The Bottom Line: A contemporary crime thriller that works on every level, from the smoldering investigation to the whipsaw banter between characters you’re bound to love.
Ken Harris’ The Pine Barrens Stratagem centers around Steve Rockfish, a private detective hit so hard by the COVID-19 pandemic that he’s on the verge of losing everything. Creditors are even threatening to repossess his car, a 2015 Dodge Challenger that he affectionately calls Lana. and he’s so desperate that he’s stealing from hardware stores. Rockfish’s business model has been upended by government lockdowns, spelling an end to “the good old days,” when Rockfish would get paid for digging up evidence that spouses were cheating on each other. These days, he complains, couples are more likely to be sitting at home together streaming Netflix.
Potential salvation comes when a Hollywood true crime producer named Angel asks Steve to dig into a case of child trafficking dating back to the 1940s. The client lives in California, and crimes took place in Pennsylvania, and the work itself would be in Jersey. Despite the lockdowns, Steve leaves Baltimore for Jersey, where Elk Township and the surrounding areas had been home to up to a dozen missing pregnant and unwed women in the 1940s.

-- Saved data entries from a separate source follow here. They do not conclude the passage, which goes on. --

-- ==== Sys2Proof/Certificates/Slice0/Obligations.lean ====
section
/-! DEFINITION. The statements for the provers. Each says which rules of spec/ it formalises. A clause
that is the model's choice is named with its log entry. -/

open Sys2Proof Sys2Proof.Machine

/-! ### Encodings -/

/-- Tier 3. Decoding an encoded well-formed instruction of any namespace, whatever follows it on the
stream, gives it back: R84-R86, R90-R97, R100, R102. The operand bytes of unit functions are the
model's (log 10), and so is the byte order of the result word RW (log 28). -/
def Obligations.DecodeOfEncodeIsIdentity : Prop :=
  ∀ (P : Params) (i : Instr) (rest : List Byte), P.wf = true → i.wf = true →
    decode P i.port (encode P i ++ rest) = .ok (i, rest)

/-- Tier 1, a sanity check: one word of each namespace, written out from the spec's encoding (V-C2, V-E15,
V-E1, V-E6, V-E14 with RW in the byte order of log 28; R102 with the operand bytes of log 10). -/
def Obligations.SampleWordsDecode : Prop :=
  decode Params.default .frame
      [0x41#8, 0x88#8, 0xFF#8, 0xCA#8, 0xDE#8, 0x57#8, 0x41#8, 0x56#8, 0x45#8, 0x21#8] =
    .ok (.framePoll 0xFF#8, []) ∧
  decode Params.default .selector [0x0E#8] = .ok (.iSendFinalRepeatPause, []) ∧
  decode Params.default .command
      [0x61#8, 0x00#8, 0x02#8, 0x00#8, 0x10#8, 0x00#8, 0x00#8, 0x00#8, 0xAA#8, 0xBB#8] =
    .ok (.cmdTx .immediate true .resp 0x10#32 [0xAA#8, 0xBB#8], []) ∧
  decode Params.default .event
      [0x01#8, 0x00#8, 0x00#8, 0x00#8, 0x00#8, 0x00#8, 0x00#8, 0x10#8, 0x00#8] =
    .ok (.evTxDone ⟨0x00#8, 0x00#8, 0x00#8, 0x10#8, 0x00#8⟩, []) ∧
  decode Params.default .result (0x01#8 :: List.replicate 27 0x00#8) =
    .ok (.result true 0#64 0#32 0#32 0#32 0#32, []) ∧
  decode Params.default .unitFn [0x0A#8, 0x10#8, 0x00#8, 0x00#8, 0x00#8, 0xF0#8, 0xFF#8, 0xFF#8, 0xFF#8] =
    .ok (.unitSub32 0x00000010#32 0xFFFFFFF0#32, [])

/-- R95, R96: what every event word is, by CODE, with its data; the other bits have no effect (R98 (d)). -/
def Obligations.EventWordMeaning : Prop :=
  ∀ (ew : U32) (ts : TsBytes) (f rest : List Byte),
    (ew.extractLsb' 0 4 = 0x1#4 → decodeEvent (le32 ew ++ (ts.bytes ++ rest)) = .ok (.txDone ts, rest)) ∧
    (ew.extractLsb' 0 4 = 0x2#4 → decodeEvent (le32 ew ++ rest) = .ok (.txErr, rest)) ∧
    (ew.extractLsb' 0 4 = 0x3#4 → (ew.extractLsb' 8 8).toNat = f.length →
      decodeEvent (le32 ew ++ (ts.bytes ++ (f ++ rest))) = .ok (.rxGood ts f, rest)) ∧
    (ew.extractLsb' 0 4 = 0x4#4 → decodeEvent (le32 ew ++ rest) = .ok (.rxTimeout, rest)) ∧
    (ew.extractLsb' 0 4 = 0x5#4 → decodeEvent (le32 ew ++ rest) = .ok (.rxErr, rest)) ∧
    (ew.extractLsb' 0 4 = 0x6#4 → decodeEvent (le32 ew ++ rest) = .ok (.delayDone, rest)) ∧
    (ew.extractLsb' 0 4 = 0x0#4 ∨ 0x7#4 ≤ ew.extractLsb' 0 4 →
      decodeEvent (le32 ew ++ rest) = .ok (.reserved (ew.extractLsb' 0 4), rest))

/-- R90: SS is `STATE << 2 | PHASE`; the 18 legal values and the action each selects; every other value is
illegal; a block that is not stuck performs the action its selector selects. -/
def Obligations.SelectorSelectsAction : Prop :=
  let table : List (BitVec 6 × Instr) :=
    [(0x00#6, .iSendPollIssue), (0x01#6, .iSendPollAwait), (0x05#6, .iAwaitResponseAwait),
     (0x08#6, .iSendFinalIssue), (0x09#6, .iSendFinalAwait), (0x0C#6, .iSendFinalRepeatIssue),
     (0x0E#6, .iSendFinalRepeatPause), (0x0D#6, .iSendFinalRepeatAwait), (0x10#6, .iIdleIssue),
     (0x11#6, .iIdleAwait), (0x20#6, .rAwaitPollIssue), (0x21#6, .rAwaitPollAwait),
     (0x24#6, .rSendResponseIssue), (0x25#6, .rSendResponseAwait), (0x29#6, .rAwaitFinalAwait),
     (0x2C#6, .rAwaitFinalRepeatIssue), (0x2D#6, .rAwaitFinalRepeatAwait), (0x30#6, .rComputeIssue)]
  ∀ s : State,
    s.selector = (s.state.setWidth 6 <<< 2 ||| s.phase.setWidth 6) ∧
    (∀ e ∈ table, s.selector = e.1 → s.stuck = false → s.probe = none → step s = exec e.2 s) ∧
    ((∀ e ∈ table, s.selector ≠ e.1) → s.stuck = true)

/-- R94, R98 (a): every command a step of the block emits has one of the ten words of R94 (nine values),
in any state with nothing on the probe port. -/
def Obligations.StepEmitsTabledWords : Prop :=
  ∀ s s' : State, s.probe = none → step s = .next s' →
    ∃ os : List Output, s'.trace = s.trace ++ os ∧
      ∀ c : Command, .cmd c ∈ os → commandWord c ∈
        [0x000A0061#32, 0x00160001#32, 0x00160011#32, 0x000D00A1#32, 0x00000002#32, 0x00000003#32,
         0x00000004#32, 0x00000005#32, 0x00000105#32]

/-! ### The Frame Codec -/

/-- R121, R122, R123: the frames the three encoders build, byte by byte; nothing else changes. -/
def Obligations.EncodersBuildFrames : Prop :=
  ∀ (s : State) (seq : Byte) (pollTx respRx finalTx : U64),
    (∃ f : List Byte, exec (.unitEncodePoll seq) s = .next { s with unitOut := .bytes f } ∧
      f.length = 10 ∧
      ∀ i < 10, f.getD i 0#8 = if i = 2 then seq else s.params.hdrPoll.toList.getD i 0#8) ∧
    (∃ f : List Byte, exec (.unitEncodeResponse seq) s = .next { s with unitOut := .bytes f } ∧
      f.length = 13 ∧
      (∀ i < 10, f.getD i 0#8 = if i = 2 then seq else s.params.hdrResp.toList.getD i 0#8) ∧
      f.drop 10 = [s.params.actCode, s.params.actParam.setWidth 8, (s.params.actParam >>> 8).setWidth 8]) ∧
    (∃ f : List Byte,
      exec (.unitEncodeFinal seq pollTx respRx finalTx) s = .next { s with unitOut := .bytes f } ∧
      f.length = 22 ∧
      (∀ i < 10, f.getD i 0#8 = if i = 2 then seq else s.params.hdrFinal.toList.getD i 0#8) ∧
      ∀ i < 4, f.getD (10 + i) 0#8 = (pollTx >>> (8 * i)).setWidth 8 ∧
        f.getD (14 + i) 0#8 = (respRx >>> (8 * i)).setWidth 8 ∧
        f.getD (18 + i) 0#8 = (finalTx >>> (8 * i)).setWidth 8)

/-- R124: the decoder of a Final's timestamps fails below 22 bytes and reads three little-endian fields
otherwise, whatever follows them; nothing else changes. -/
def Obligations.FinalDecoderReadsFields : Prop :=
  ∀ (s : State) (f : List Byte),
    (f.length < 22 →
      exec (.unitDecodeFinalTimestamps f) s = .next { s with unitOut := .decodeFail }) ∧
    (22 ≤ f.length → ∃ a b c : U32,
      exec (.unitDecodeFinalTimestamps f) s = .next { s with unitOut := .timestamps a b c } ∧
      ∀ i < 4, (a >>> (8 * i)).setWidth 8 = f.getD (10 + i) 0#8 ∧
        (b >>> (8 * i)).setWidth 8 = f.getD (14 + i) 0#8 ∧
        (c >>> (8 * i)).setWidth 8 = f.getD (18 + i) 0#8)

/-- R125: `matches_type` is the length check under LEN_CHECK and the equality of bytes 0-1 and 3-9 with
the template; nothing else changes. -/
def Obligations.MatcherComparesHeader : Prop :=
  ∀ (s : State) (f : List Byte) (t : FrameType), ∃ b : Bool,
    exec (.unitMatchesType f t) s = .next { s with unitOut := .flag b } ∧
    (b = true ↔
      (match s.params.lenCheck with
        | .exact => f.length = (match t with | .poll => 10 | .response => 13 | .final => 22)
        | .headerOnly => 10 ≤ f.length) ∧
      ∀ i < 10, i ≠ 2 →
        f.getD i 0#8 = (match t with
          | .poll => s.params.hdrPoll
          | .response => s.params.hdrResp
          | .final => s.params.hdrFinal).toList.getD i 0#8)

/-- R126, R127: the value four bytes decode to, and the four bytes a value encodes to; nothing else
changes. -/
def Obligations.LittleEndianWords : Prop :=
  ∀ (s : State) (b0 b1 b2 b3 : Byte) (v : U32),
    (∃ w : U32, exec (.unitDecode32Le b0 b1 b2 b3) s = .next { s with unitOut := .word32 w } ∧
      w.toNat = b0.toNat + b1.toNat * 2 ^ 8 + b2.toNat * 2 ^ 16 + b3.toNat * 2 ^ 24) ∧
    exec (.unitEncode32Le v) s = .next { s with
      unitOut := .bytes [v.setWidth 8, (v >>> 8).setWidth 8, (v >>> 16).setWidth 8, (v >>> 24).setWidth 8] }

/-- R128, the codec laws (a)-(d): round trips, masking, and type separation under R8 (b). -/
def Obligations.CodecLaws : Prop :=
  (∀ (P : Params) (seq : Byte) (a b c : U32),
    decodeFinalTimestamps (encodeFinal P seq (a.setWidth 64) (b.setWidth 64) (c.setWidth 64)) =
      some (a, b, c)) ∧
  (∀ (v : U32) (b0 b1 b2 b3 : Byte),
    le32 (ofLe32 b0 b1 b2 b3) = [b0, b1, b2, b3] ∧
    ofLe32 ((le32 v).getD 0 0#8) ((le32 v).getD 1 0#8) ((le32 v).getD 2 0#8) ((le32 v).getD 3 0#8) = v) ∧
  ∀ (P : Params) (seq : Byte) (a b c : U64) (t : FrameType),
    (matchesType P (encodePoll P seq) .poll = true ∧ matchesType P (encodeResponse P seq) .response = true ∧
      matchesType P (encodeFinal P seq a b c) .final = true) ∧
    (P.wf = true →
      (t ≠ .poll → matchesType P (encodePoll P seq) t = false) ∧
      (t ≠ .response → matchesType P (encodeResponse P seq) t = false) ∧
      (t ≠ .final → matchesType P (encodeFinal P seq a b c) t = false))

Rockfish has more than enough personality and tenaciousness to carry the novel on his own. Nevertheless, Harris wisely pairs him with local computer repair expert Jawnie McGee, who describes herself as “a part-time investigator.” She’s also got skin in the game. McGee’s grandfather, a local cop, disappeared without a trace decades earlier, and she’s recently managed to acquire his old desk and its contents. The banter and chemistry between Rockfish and McGee works brilliantly. In addition to her deep understanding of local history and culture, McGee also brings technical expertise and communication tools (like the “Frownies Private Texting SMS” app) to the partnership. That comes in handy as Harris gradually brings the novel’s suspense to a boil.
Harris’ prose is consistently crisp across chapters that alternate between timelines and various points of view. Insights into Rockfish’s innate wit and deliberate character flaws work especially well. For example, Rockfish may be tenacious, but despite his financial predicament, he isn’t exactly a great closer (as when he nearly talks Angel out of hiring him), which makes him all the more endearing. Time will tell as to whether frequent observations into American pandemic-era politics, culture and art will stand the test of time (e.g. “MySharonavirus”), but at the moment they are gloriously sharp.